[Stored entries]
=== Section Start ===
-- ==== Sys2Proof/WellFormed.lean ====
section
/-!
DEFINITION. Which commands are well formed: every operand names a unit that exists and lies in its field. One check per
command; a command without operands, or whose operands need no check, is always well formed.
-/
namespace Sys2Proof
=== Section End ===
_YOUR GOAL:_ Write the entries above out again. Match them exactly.

_SOLUTION FOR THIS PROBLEM:_
-- ==== Sys2Proof/WellFormed.lean ====
section
/-!
DEFINITION. Which commands are well formed: every operand names a unit that exists and lies in its field. One check per
command; a command without operands, or whose operands need no check, is always well formed.
-/
namespace Sys2Proof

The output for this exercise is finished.